Mendengar nama suku Polahi, ingatan Alim S. Niode terlempar sepuluh tahun lalu. Pada 2007 sosiolog Universitas Negeri Gorontalo itu bersama tim Badan Koordinasi Survei dan Pemetaan Nasional (sekarang Badan Informasi Geospasial) bertemu suku terasing tersebut. Ekspedisi itu dilakukan untuk memetakan kondisi dan suku terasing. Salah satunya Polahi.

”Polahi itu sebetulnya masyarakat kritis saat pendudukan Belanda di Gorontalo,” ujar Alim yang ditemui di Gorontalo Rabu (19/7). Merujuk catatan Alim, Belanda yang datang ke Gorontalo pada 1700-an menerapkan pajak emas yang tinggi. Warga yang tidak sepakat dengan kekejaman Belanda melarikan diri ke hutan dan beranak pinak. Itulah yang dianggap secara umum sebagai cikal bakal suku Polahi yang dalam bahasa Gorontalo berarti pelarian.

”Di buku-buku yang ditulis J.F. Riedel disebutkan tentang polahi dan emas sekitar 1879-an,” ujar pria yang juga penulis buku Abad Besar Gorontalo itu. Alim yang sekarang menjadi ketua Perwakilan Ombudsman Republik Indonesia (ORI) Gorontalo tersebut menuturkan, untuk persebaran suku Polahi, ada yang ke timur seperti di Pegunungan Tilongkabila, Suwawa, dan Pinogu. Ada pula yang ke barat seperti di hutan Boliyohuto, Tamaela, Paguyaman, Sumalata, Kwandang, Tilamuta, dan Boalemo. Perbedaannya, Polahi yang di timur lebih sulit ditemui daripada yang di barat. Lantaran sulit ditemui itu, berkembang cerita yang lebih mistis mengenai suku tersebut.

”Polahi yang ini kata orang sudah setengah setan. Kalau jalan seperti melayang dan bisa menghilang,” kata Alim. Persamaannya, mereka juga menganggap lazim pernikahan sekandung. Baba Manio, kepala suku Polahi dari Hutan Humohulo, Panguyaman, Kabupaten Boalemo, menceritakan kebiasaan inses tersebut saat bertemu Alim dan tim dari Bakosurtanal. ”Kami tidak mengunjungi langsung tempat tinggal suku Polahi. Karena terasing di dalam hutan. Mereka turun setengah dan kami naik setengah,” ungkap Alim. Setengah yang dimaksud itu lebih dari dua jam perjalanan.

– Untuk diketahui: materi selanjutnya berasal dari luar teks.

@[simp] theorem loadTables_P (w : List Word) (c : CoreState) : (loadTables w c).P = tableOf fun j => (w.drop 256).getD j.val 0 := rfl
@[simp] theorem loadTables_Q (w : List Word) (c : CoreState) : (loadTables w c).Q = tableOf fun j => (w.drop 768).getD j.val 0 := rfl
@[simp] theorem loadTables_ctr (w : List Word) (c : CoreState) : (loadTables w c).ctr = c.ctr := rfl
@[simp] theorem loadTables_key (w : List Word) (c : CoreState) : (loadTables w c).key = c.key := rfl
@[simp] theorem loadTables_iv (w : List Word) (c : CoreState) : (loadTables w c).iv = c.iv := rfl
@[simp] theorem loadTables_keyin (w : List Word) (c : CoreState) : (loadTables w c).keyin = c.keyin := rfl
@[simp] theorem loadTables_ivin (w : List Word) (c : CoreState) : (loadTables w c).ivin = c.ivin := rfl
@[simp] theorem loadTables_kbuf (w : List Word) (c : CoreState) : (loadTables w c).kbuf = c.kbuf := rfl
@[simp] theorem loadTables_busy (w : List Word) (c : CoreState) : (loadTables w c).busy = c.busy := rfl
@[simp] theorem loadTables_keyed (w : List Word) (c : CoreState) : (loadTables w c).keyed = c.keyed := rfl
@[simp] theorem loadTables_ready (w : List Word) (c : CoreState) : (loadTables w c).ready = c.ready := rfl
@[simp] theorem loadTables_errcode (w : List Word) (c : CoreState) : (loadTables w c).errcode = c.errcode := rfl
@[simp] theorem loadTables_engine (w : List Word) (c : CoreState) : (loadTables w c).engine = c.engine := rfl

@[simp] theorem warmUpP_P (c : CoreState) : (warmUpP c).P = forTable (warmP c.Q) c.P := rfl
@[simp] theorem warmUpP_Q (c : CoreState) : (warmUpP c).Q = c.Q := rfl
@[simp] theorem warmUpP_ctr (c : CoreState) : (warmUpP c).ctr = c.ctr := rfl
@[simp] theorem warmUpP_key (c : CoreState) : (warmUpP c).key = c.key := rfl
@[simp] theorem warmUpP_iv (c : CoreState) : (warmUpP c).iv = c.iv := rfl
@[simp] theorem warmUpP_keyin (c : CoreState) : (warmUpP c).keyin = c.keyin := rfl
@[simp] theorem warmUpP_ivin (c : CoreState) : (warmUpP c).ivin = c.ivin := rfl
@[simp] theorem warmUpP_kbuf (c : CoreState) : (warmUpP c).kbuf = c.kbuf := rfl
@[simp] theorem warmUpP_busy (c : CoreState) : (warmUpP c).busy = c.busy := rfl
@[simp] theorem warmUpP_keyed (c : CoreState) : (warmUpP c).keyed = c.keyed := rfl
@[simp] theorem warmUpP_ready (c : CoreState) : (warmUpP c).ready = c.ready := rfl
@[simp] theorem warmUpP_errcode (c : CoreState) : (warmUpP c).errcode = c.errcode := rfl
@[simp] theorem warmUpP_engine (c : CoreState) : (warmUpP c).engine = c.engine := rfl

@[simp] theorem warmUpQ_P (c : CoreState) : (warmUpQ c).P = c.P := rfl
@[simp] theorem warmUpQ_Q (c : CoreState) : (warmUpQ c).Q = forTable (warmQ c.P) c.Q := rfl
@[simp] theorem warmUpQ_ctr (c : CoreState) : (warmUpQ c).ctr = c.ctr := rfl
@[simp] theorem warmUpQ_key (c : CoreState) : (warmUpQ c).key = c.key := rfl
@[simp] theorem warmUpQ_iv (c : CoreState) : (warmUpQ c).iv = c.iv := rfl
@[simp] theorem warmUpQ_keyin (c : CoreState) : (warmUpQ c).keyin = c.keyin := rfl
@[simp] theorem warmUpQ_ivin (c : CoreState) : (warmUpQ c).ivin = c.ivin := rfl
@[simp] theorem warmUpQ_kbuf (c : CoreState) : (warmUpQ c).kbuf = c.kbuf := rfl
@[simp] theorem warmUpQ_busy (c : CoreState) : (warmUpQ c).busy = c.busy := rfl
@[simp] theorem warmUpQ_keyed (c : CoreState) : (warmUpQ c).keyed = c.keyed := rfl
@[simp] theorem warmUpQ_ready (c : CoreState) : (warmUpQ c).ready = c.ready := rfl
@[simp] theorem warmUpQ_errcode (c : CoreState) : (warmUpQ c).errcode = c.errcode := rfl
@[simp] theorem warmUpQ_engine (c : CoreState) : (warmUpQ c).engine = c.engine := rfl

@[simp] theorem zeroCtr_P (c : CoreState) : (zeroCtr c).P = c.P := rfl
@[simp] theorem zeroCtr_Q (c : CoreState) : (zeroCtr c).Q = c.Q := rfl
@[simp] theorem zeroCtr_ctr (c : CoreState) : (zeroCtr c).ctr = 0 := rfl
@[simp] theorem zeroCtr_key (c : CoreState) : (zeroCtr c).key = c.key := rfl
@[simp] theorem zeroCtr_iv (c : CoreState) : (zeroCtr c).iv = c.iv := rfl
@[simp] theorem zeroCtr_keyin (c : CoreState) : (zeroCtr c).keyin = c.keyin := rfl
@[simp] theorem zeroCtr_ivin (c : CoreState) : (zeroCtr c).ivin = c.ivin := rfl
@[simp] theorem zeroCtr_kbuf (c : CoreState) : (zeroCtr c).kbuf = c.kbuf := rfl
@[simp] theorem zeroCtr_busy (c : CoreState) : (zeroCtr c).busy = c.busy := rfl
@[simp] theorem zeroCtr_keyed (c : CoreState) : (zeroCtr c).keyed = c.keyed := rfl
@[simp] theorem zeroCtr_ready (c : CoreState) : (zeroCtr c).ready = c.ready := rfl
@[simp] theorem zeroCtr_errcode (c : CoreState) : (zeroCtr c).errcode = c.errcode := rfl
@[simp] theorem zeroCtr_engine (c : CoreState) : (zeroCtr c).engine = c.engine := rfl

@[simp] theorem acceptInit_P (c : CoreState) : (acceptInit c).P = c.P := rfl
@[simp] theorem acceptInit_Q (c : CoreState) : (acceptInit c).Q = c.Q := rfl
@[simp] theorem acceptInit_ctr (c : CoreState) : (acceptInit c).ctr = c.ctr := rfl
@[simp] theorem acceptInit_key (c : CoreState) : (acceptInit c).key = c.keyin := rfl
@[simp] theorem acceptInit_iv (c : CoreState) : (acceptInit c).iv = c.ivin := rfl
@[simp] theorem acceptInit_keyin (c : CoreState) : (acceptInit c).keyin = c.keyin := rfl
@[simp] theorem acceptInit_ivin (c : CoreState) : (acceptInit c).ivin = c.ivin := rfl
@[simp] theorem acceptInit_kbuf (c : CoreState) : (acceptInit c).kbuf = clearedKbuf := rfl
@[simp] theorem acceptInit_busy (c : CoreState) : (acceptInit c).busy = true := rfl
@[simp] theorem acceptInit_keyed (c : CoreState) : (acceptInit c).keyed = true := rfl
@[simp] theorem acceptInit_ready (c : CoreState) : (acceptInit c).ready = false := rfl
@[simp] theorem acceptInit_errcode (c : CoreState) : (acceptInit c).errcode = errOk := rfl
@[simp] theorem acceptInit_engine (c : CoreState) : (acceptInit c).engine = .runInit := rfl

@[simp] theorem acceptResync_P (c : CoreState) : (acceptResync c).P = c.P := rfl
@[simp] theorem acceptResync_Q (c : CoreState) : (acceptResync c).Q = c.Q := rfl
@[simp] theorem acceptResync_ctr (c : CoreState) : (acceptResync c).ctr = c.ctr := rfl
@[simp] theorem acceptResync_key (c : CoreState) : (acceptResync c).key = c.key := rfl
@[simp] theorem acceptResync_iv (c : CoreState) : (acceptResync c).iv = c.ivin := rfl
@[simp] theorem acceptResync_keyin (c : CoreState) : (acceptResync c).keyin = c.keyin := rfl
@[simp] theorem acceptResync_ivin (c : CoreState) : (acceptResync c).ivin = c.ivin := rfl
@[simp] theorem acceptResync_kbuf (c : CoreState) : (acceptResync c).kbuf = clearedKbuf := rfl
@[simp] theorem acceptResync_busy (c : CoreState) : (acceptResync c).busy = true := rfl
@[simp] theorem acceptResync_keyed (c : CoreState) : (acceptResync c).keyed = c.keyed := rfl
@[simp] theorem acceptResync_ready (c : CoreState) : (acceptResync c).ready = false := rfl
@[simp] theorem acceptResync_errcode (c : CoreState) : (acceptResync c).errcode = errOk := rfl
@[simp] theorem acceptResync_engine (c : CoreState) : (acceptResync c).engine = .runResync := rfl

Titik nol petualangan menemui suku Polahi dimulai dari rumah Haris Antu. Pria 36 tahun itu tinggal di rumah berdinding kayu beratap seng di Desa Bina Jaya, Kecamatan Tolangohula, Kabupaten Gorontalo. Dari pusat kota sekitar tiga jam perjalanan dengan naik mobil untuk sampai ke rumah Haris yang berada di tepi hutan.

Haris dipercaya sebagai perantara orang-orang yang ingin berkunjung ke Polahi. Dia memang bisa diterima orang Polahi yang cenderung tertutup. Sebab, dia anak menantu suku Polahi. Risna Palowa, 32, istri Haris, adalah salah seorang anak Kepala Suku Polahi Baba Manio. Haris dan Risna menikah pada 2000 dan sudah dikaruniai empat putri. ”Saya dulu buruh rotan di hutan,” ujar Haris menceritakan perkenalannya dengan Risna.

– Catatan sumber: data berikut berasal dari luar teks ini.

-- ==== Sys2Proof/Tests/Slice0.lean ====
section
/-! SUPPORT. Tests on fixed values, their results taken from 95_test_vectors.md or from the rule named, and for each obligation
with hypotheses a concrete state and operands that meet them (`test_meets_…`). -/

namespace Sys2Proof.Tests

open Sys2Proof.Machine

set_option maxRecDepth 20000

/-! ### States to test on -/

/-- CORE as after reset, but for its flags and engine state. -/
def coreAt (busy keyed ready : Bool) (e : Engine) : CoreState :=
  { CoreState.afterReset 0 with busy := busy, keyed := keyed, ready := ready, engine := e }

/-- A machine with that CORE, host turns left and a host program. -/
def machineAt (c : CoreState) (turns : Nat) (inputs : List Input) : State :=
  { State.reset with core := c, turns := turns, inputs := inputs }

/-- CORE ready and idle. -/
def readyState (inputs : List Input) : State := machineAt (coreAt false true true .idle) 0 inputs

/-- CORE running an INIT. -/
def runningInit (turns : Nat) (inputs : List Input) : State := machineAt (coreAt true true false .runInit) turns inputs

/-- CORE running a GEN 16. -/
def runningGen (turns : Nat) (inputs : List Input) : State := machineAt (coreAt true true true (.runGen 16)) turns inputs

/-- CORE with the step counter at `ctr`. -/
def coreAtCtr (ctr : BitVec 10) : CoreState := { coreAt false true true .idle with ctr := ctr }

/-- The STATUS an outcome leaves, none after a fault or a refusal. -/
def statusAfter : Host.Outcome State Fault Refusal → Option Word
  | .next t => some (readReg .status t).1
  | .fault _ => none
  | .refused _ => none

/-- The ERRCODE an outcome leaves, none after a fault or a refusal. -/
def errcodeAfter : Host.Outcome State Fault Refusal → Option (BitVec 3)
  | .next t => some t.core.errcode
  | .fault _ => none
  | .refused _ => none

/-! ### WellFormed refuses ill-formed commands (R83) -/

theorem test_wellFormed_refuses_gen17 : (Instr.gen 17).wellFormed = false := by decide

theorem test_wellFormed_refuses_gen31 : (Instr.gen 31).wellFormed = false := by decide

theorem test_wellFormed_takes_gen16 : (Instr.gen 16).wellFormed = true := by decide

/-! ### Words written out from the encodings of R80 to R84, from the top RSV (23 bits), N (5), OP (4); V-CMD's rows -/

theorem test_decode_nop : decode 0b0000000_00000000_00000000_00000_0000#32 = .ok .nop := by decide

theorem test_decode_init : decode 0b0000000_00000000_00000000_00000_0001#32 = .ok .init := by decide

theorem test_decode_resync : decode 0b0000000_00000000_00000000_00000_0010#32 = .ok .resync := by decide

theorem test_decode_gen0 : decode 0b0000000_00000000_00000000_00000_0011#32 = .ok (.gen 0) := by decide

theorem test_decode_gen15 : decode 0b0000000_00000000_00000000_01111_0011#32 = .ok (.gen 15) := by decide

theorem test_decode_gen16 : decode 0b0000000_00000000_00000000_10000_0011#32 = .ok (.gen 16) := by decide

theorem test_decode_illegal_counts :
    decode 0x00000113#32 = .error .countAbove16 ∧ decode 0x000001F3#32 = .error .countAbove16 := by decide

Haris yang berasal dari Kecamatan Bongomeme, Kabupaten Gorontalo, itu tidak lancar berbahasa Indonesia. Wartawan Gorontalo Post (Jawa Pos Group) Gusran Ismail menjadi penerjemah. Sebelum berangkat, Haris menjelaskan kondisi suku Polahi. Menurut dia, Risna yang punya nama lahir Amali adalah anak Baba Manio dengan saudara kandungnya, Loonunga alias Nakiki. Sebelum menikah, Risna masuk Islam dengan mengucapkan dua kalimat syahadat. ”Juga mandi lemon,” ujar dia. Mandi lemon itu mandi keramas dengan air yang bercampur perasan jeruk lemon.

Risna yang juga tidak lancar berbahasa Indonesia menjelaskan, ibunya, Loonunga, memisahkan diri dari kelompok Baba Manio. Loonunga memilih tinggal bersama suaminya bernama Bakiki Mani. Nah, Bakiki Mani ini adalah saudara kandung Loonunga dan Baba Manio. ”Ada cinta segitiga,” jelas Risna.

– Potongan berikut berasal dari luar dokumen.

-- ==== Sys2Proof/Machine/DoubleOp.lean ====
section
/-! DEFINITION. The two-operand instructions and `xor` (42_double_operand_eis.md). -/

namespace Sys2Proof.Machine

/-- `mov` (42 R191): the destination is not read. -/
def execMov (ss dd : Operand) (s : State) : Result :=
  runInstr (do
    let v ← sourceWord ss
    putWordTo (fun old => (v, logicFlags old v)) dd) s

/-- `movb` (42 R192): a register destination is sign-extended under both values of BYTE_REG_DEST. -/
def execMovb (ss dd : Operand) (s : State) : Result :=
  runInstr (do
    let v ← sourceByte ss
    let loc ← operand .byte dd
    let old ← readFlags
    let hit ← storeByteAs .signExtendAll loc v
    assignFlags hit (logicFlags old v)) s

/-- `cmp` (42 R193). -/
def execCmp (ss dd : Operand) (s : State) : Result := runInstr (compareWord cmpOp ss dd) s

/-- `cmpb` (42 R194). -/
def execCmpb (ss dd : Operand) (s : State) : Result := runInstr (compareByte cmpOp ss dd) s

/-- `bit` (42 R195). -/
def execBit (ss dd : Operand) (s : State) : Result := runInstr (compareWord bitOp ss dd) s

/-- `bitb` (42 R196). -/
def execBitb (ss dd : Operand) (s : State) : Result := runInstr (compareByte bitOp ss dd) s

/-- `bic` (42 R197). -/
def execBic (ss dd : Operand) (s : State) : Result := runInstr (combineWord bicOp ss dd) s

/-- `bicb` (42 R198). -/
def execBicb (ss dd : Operand) (s : State) : Result := runInstr (combineByte bicOp ss dd) s

/-- `bis` (42 R199). -/
def execBis (ss dd : Operand) (s : State) : Result := runInstr (combineWord bisOp ss dd) s

/-- `bisb` (42 R200). -/
def execBisb (ss dd : Operand) (s : State) : Result := runInstr (combineByte bisOp ss dd) s

/-- `add` (42 R201): words only. -/
def execAdd (ss dd : Operand) (s : State) : Result := runInstr (combineWord addOp ss dd) s

/-- `sub` (42 R202): words only. -/
def execSub (ss dd : Operand) (s : State) : Result := runInstr (combineWord subOp ss dd) s

/-- `xor` (42 R207): the register is read after the destination specification is evaluated and read (30 R115, 92 D40). -/
def execXor (r : Reg) (dd : Operand) (s : State) : Result :=
  runInstr (do
    let loc ← operand .word dd
    let d ← loadWord loc
    let x ← readReg r
    let old ← readFlags
    let hit ← storeWord loc (xorOp old x d).1
    assignFlags hit (xorOp old x d).2) s

end Sys2Proof.Machine
end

Rumit juga hubungan percintaan di suku Polahi. Sebab, Baba Manio tak hanya menikahi Loonunga, tapi juga Hasima alias Wambi’i dan Tanio alias Antuingo. Mereka semua bersaudara kandung. Lalu, bagaimana dengan Bakiki Mani? Selain kawin dengan Loonunga, dia menikahi Hasima dan dikaruniai tiga anak.

Pernikahan dalam adat suku Polahi cukup dengan satu syarat. Suka sama suka. ”Nikahnya itu dimandikan di sungai. Siang hari. Tetap pakai baju saat dimandikan,” tutur Risna. Begitu pula dengan bercerai. Bila sudah tidak cocok satu sama lain, mereka tinggal berpisah begitu saja. ”Setelah berpisah, baru boleh dinikahi yang lain,” tambah dia.

Setelah penjelasan panjang lebar itu, Haris sudah bersiap dengan tas ransel. Dia membawa oleh-oleh yang kami siapkan untuk suku Polahi. Beberapa bungkus cokelat, biskuit, dan ikan kaleng. Kami juga membawa beras yang akan dimasak untuk makan malam di Polahi. Sedangkan Gusran membawa nasi dibungkus daun pisang untuk bekal makan siang. Estimasi perjalanan sekitar enam jam.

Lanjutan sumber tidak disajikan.